Économie – Social

Le crédit renouvelable dans le collimateur

Par Dominique Esway, France Bleu lundi 7 septembre 2015 à 16:58

Les crédits renouvelables, une fois de plus dans le collimateur de la Direction de la répression des fraudes. C'est par le biais des cartes de fidélité que les consommateurs se font piéger Dominique Esway

     Et pourtant c'est un domaine où les pouvoirs publics ont beaucoup réglementé. A commencer par la loi Scrivener puis la loi Lagarde. Visiblement cela n'a pas suffit et Benoît Hamon a lui aussi donné l'an dernier un nouveau tour de vis pour assainir les pratiques des organismes de crédit.
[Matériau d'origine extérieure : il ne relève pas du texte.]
-- ==== Sys2Proof/Laws/Ops.lean ====
section
/-! SUPPORT. What each shared operation can do, said once: WriteWorking, the sample loop, ROW_DONE. -/

namespace Sys2Proof.Machine

/-! ### Cells -/

theorem cellIndex_lt {c : Config} {col row : Nat} (hcol : col < c.frameW) (hrow : row < c.frameH) :
    cellIndex c col row < c.frameW * c.frameH := by
  unfold cellIndex
  calc row * c.frameW + col < row * c.frameW + c.frameW := by omega
    _ = (row + 1) * c.frameW := by rw [Nat.succ_mul]
    _ ≤ c.frameH * c.frameW := Nat.mul_le_mul_right _ hrow
    _ = c.frameW * c.frameH := Nat.mul_comm _ _

/-- Different cells of a frame have different indexes. -/
theorem cellIndex_inj {c : Config} {col row col' row' : Nat} (hcol : col < c.frameW)
    (hcol' : col' < c.frameW) (h : cellIndex c col row = cellIndex c col' row') : col = col' ∧ row = row' := by
  unfold cellIndex at h
  have hpos : 0 < c.frameW := by omega
  have hrow : row = row' := by
    have h1 : (row * c.frameW + col) / c.frameW = row := by
      rw [Nat.mul_comm, Nat.mul_add_div hpos, Nat.div_eq_of_lt hcol, Nat.add_zero]
    have h2 : (row' * c.frameW + col') / c.frameW = row' := by
      rw [Nat.mul_comm, Nat.mul_add_div hpos, Nat.div_eq_of_lt hcol', Nat.add_zero]
    rw [← h1, ← h2, h]
  subst hrow
  exact ⟨by omega, rfl⟩

/-! ### WriteWorking (`42_scanline_decoder.md` R98) -/

theorem writeWorking_rejected {c : Config} {col row : Nat} {rgb : Nat} {m : Memory}
    (h : c.frameH ≤ row ∨ c.frameW ≤ col) : writeWorking c col row rgb m = none := if_pos h

theorem writeWorking_accepted {c : Config} {col row : Nat} {rgb : Nat} {m : Memory}
    (hrow : row < c.frameH) (hcol : col < c.frameW) :
    writeWorking c col row rgb m = some (Memory.write (cellIndex c col row) rgb m) := if_neg (by omega)

/-! ### The sample loop (R93, R94, R97, R99) -/

/-- Past the frame's edge the loop only counts. -/
theorem writeSamples_rejected {c : Config} {row : Nat} (xs : List Sample) (col : Nat) (m : Memory) (k : Nat)
    (h : c.frameH ≤ row ∨ c.frameW ≤ col) : writeSamples c row col xs (m, k) = (m, k + xs.length) := by
  induction xs generalizing col k with
  | nil => rfl
  | cons x xs ih =>
    rw [writeSamples, writeWorking_rejected h]
    simp only
    rw [ih (col + 1) (k + 1) (by omega)]
    simp only [List.length_cons, Prod.mk.injEq, true_and]
    omega

/-- Inside the frame the loop writes its first sample and goes on. -/
theorem writeSamples_cons {c : Config} {row col : Nat} (x : Sample) (xs : List Sample) (m : Memory) (k : Nat)
    (hrow : row < c.frameH) (hcol : col < c.frameW) :
    writeSamples c row col (x :: xs) (m, k) =
      writeSamples c row (col + 1) xs (Memory.write (cellIndex c col row) (convertSample c x) m, k) := by
  rw [writeSamples, writeWorking_accepted hrow hcol]

/-- The loop keeps the canonical form. -/
theorem writeSamples_wf {c : Config} {row : Nat} (xs : List Sample) (col : Nat) (m : Memory) (k : Nat)
    (hm : Memory.wf m = true) : Memory.wf (writeSamples c row col xs (m, k)).1 = true := by
  induction xs generalizing col m k with
  | nil => exact hm
  | cons x xs ih =>
    by_cases h : row < c.frameH ∧ col < c.frameW
    · rw [writeSamples_cons x xs m k h.1 h.2]
      exact ih _ _ _ (Memory.wf_write hm)
    · rw [writeSamples_rejected _ _ _ _ (by omega)]
      exact hm

/-- The loop writes cells of the frame only. -/
theorem writeSamples_inFrame {c : Config} {row : Nat} (xs : List Sample) (col : Nat) (m : Memory) (k : Nat)
    (hm : Memory.inFrame c m = true) : Memory.inFrame c (writeSamples c row col xs (m, k)).1 = true := by
  induction xs generalizing col m k with
  | nil => exact hm
  | cons x xs ih =>
    by_cases h : row < c.frameH ∧ col < c.frameW
    · rw [writeSamples_cons x xs m k h.1 h.2]
      exact ih _ _ _ (Memory.inFrame_write (cellIndex_lt h.2 h.1) (convertSample_spec c x).2.2.2 hm)
    · rw [writeSamples_rejected _ _ _ _ (by omega)]
      exact hm

/-- What a cell reads as after the loop: sample `i` of the list if the cell is column `col + i` of the row and
in the frame, and otherwise what it read as before. -/
theorem read_writeSamples {c : Config} {row : Nat} (xs : List Sample) (col : Nat) (m : Memory) (k a : Nat)
    (hm : Memory.wf m = true) :
    (∀ i x, xs[i]? = some x → row < c.frameH → col + i < c.frameW → a = cellIndex c (col + i) row →
      Memory.read a (writeSamples c row col xs (m, k)).1 = convertSample c x) ∧
    ((∀ i, i < xs.length → row < c.frameH → col + i < c.frameW → a ≠ cellIndex c (col + i) row) →
      Memory.read a (writeSamples c row col xs (m, k)).1 = Memory.read a m) := by
  induction xs generalizing col m k with
  | nil => exact ⟨fun i x h => by simp at h, fun _ => rfl⟩
  | cons y xs ih =>
    by_cases h : row < c.frameH ∧ col < c.frameW
    · obtain ⟨hrow, hcol⟩ := h
      rw [writeSamples_cons y xs m k hrow hcol]
      have ih := ih (col + 1) (Memory.write (cellIndex c col row) (convertSample c y) m) k (Memory.wf_write hm)
      refine ⟨?_, ?_⟩
      · intro i x hx hr hc ha
        cases i with
        | zero =>
          simp only [List.getElem?_cons_zero, Option.some.injEq] at hx
          subst hx
          rw [ih.2, Memory.read_write hm, if_pos (by simpa using ha)]
          intro j _ _ hj hEq
          have := (cellIndex_inj (row := row) (row' := row) hc hj (ha.symm.trans hEq)).1
          omega
        | succ i =>
          refine ih.1 i x (by simpa using hx) hr (by omega) ?_
          rw [ha]
          congr 1
          omega
      · intro hout
        rw [ih.2, Memory.read_write hm, if_neg (by simpa using hout 0 (by simp) hrow hcol)]
        intro i hi hr hc ha
        refine hout (i + 1) (by simpa using hi) hr (by omega) ?_
        rw [ha]
        congr 1
        omega
    · rw [writeSamples_rejected _ _ _ _ (by omega)]
      exact ⟨fun i x _ hr hc _ => absurd ⟨hr, by omega⟩ h, fun _ => rfl⟩

/-- The rejected-write count of the loop (R97). -/
theorem writeSamples_count {c : Config} {row : Nat} (xs : List Sample) (col : Nat) (m : Memory) (k : Nat)
    (hrow : row < c.frameH) :
    (writeSamples c row col xs (m, k)).2 = k + (col + xs.length - max col c.frameW) := by
  induction xs generalizing col m k with
  | nil => simp [writeSamples]
  | cons x xs ih =>
    by_cases hcol : col < c.frameW
    · rw [writeSamples_cons x xs m k hrow hcol, ih]
      simp only [List.length_cons]
      omega
    · rw [writeSamples_rejected _ _ _ _ (by omega)]
      simp only [List.length_cons]
      omega

/-- The count of a whole row is `rejectedCount`. -/
theorem writeSamples_rejectedCount {c : Config} {row : Nat} (xs : List Sample) (m : Memory) :
    (writeSamples c row 0 xs (m, 0)).2 = rejectedCount c row xs.length := by
  unfold rejectedCount
  split
  · rw [writeSamples_rejected _ _ _ _ (by omega)]
    simp
  · rw [writeSamples_count _ _ _ _ (by omega)]
    simp

/-! ### ROW_DONE (`43_frame_assembler.md` R101) -/

theorem completeRow_publishes {s : State} (h : wrapWord s.cfg (s.rowsWritten + 1) = s.cfg.rowsPerFrame) :
    completeRow s = (publishFrame (countRow s), true) := if_pos h

theorem completeRow_counts {s : State} (h : wrapWord s.cfg (s.rowsWritten + 1) ≠ s.cfg.rowsPerFrame) :
    completeRow s = (countRow s, false) := if_neg h

/-! ### Admission -/

theorem whileRunning_running {f : State → State} {s : State} (h : s.runState = .running) :
    whileRunning f s = .next (f s) := by
  unfold whileRunning; rw [h]

theorem whileRunning_stopped {f : State → State} {s : State} (h : s.runState = .stopped) :
    whileRunning f s = .next s := by
  unfold whileRunning; rw [h]

/-- Both termination events, by run state. -/
theorem terminate_running {e : Condition} {s : State} (h : s.runState = .running) :
    terminate e s = emitResult (termRecord e) (setRunState .stopped s) := by
  unfold terminate; rw [h]

theorem terminate_stopped {e : Condition} {s : State} (h : s.runState = .stopped) : terminate e s = s := by
  unfold terminate; rw [h]

end Sys2Proof.Machine
end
La Direction de la consommation et de la répression des fraudes est donc partie sur le terrain pour vérifier si tout cela était correctement appliqué. Résultat : sur 199 contrôles dans des magasins mais aussi aux sièges des organismes, les inspecteurs ont relevé 12 % d'anomalies, délivré 17 avertissements, dressé 5 procès verbaux et envoyé 3 injonctions....

En fait ils sont accusés de faire de la vente forcée en quelque sorte ...

     Voici quelques exemples. Vous allez dans un magasin acheter de l'électroménager ou des meubles ou sur un site internet d'ailleurs et on vous propose de prendre la carte de fidélité de l'enseigne en vous expliquant que cela vous donne droit au paiement en trois fois sans frais, ou encore à la livraison gratuite, ou encore à un bon d'achat, ou au prêt d'un véhicule.... Mais on ne vous dit pas qu'en acceptant cette carte de fidélité, vous devenez automatiquement client d'un organisme de crédit et que vous signez pour un crédit renouvelable, souvent assorti d'un taux d'intérêt élevé. Or il est interdit de lier une carte de fidélité et un crédit renouvelable. Mais les consommateurs ne sont pas correctement informés sur les lieux de vente.

Et il y a d'autres critiques

     De plus en plus, quand les consommateurs signent avec un organisme de crédit, c'est sur une tablette numérique que le vendeur leur présente et non plus sur un contrat imprimé sur papier. Difficile de lire le contrat dans ces conditions. Autre reproche : au lieu de présenter deux options de paiement au client, au comptant ou à crédit, les organismes leur présentent quatre options ce qui complique les choses. Enfin dans les espaces où l'on signe ces contrats, les bureaux sont trop rapprochés les uns des autres. Or on vous demande de détailler votre situation familiale et financière, ce qui exige plus de confidentialité. Rien de franchement illégal mais la direction de la consommation et de la répression des fraudes va rester vigilante.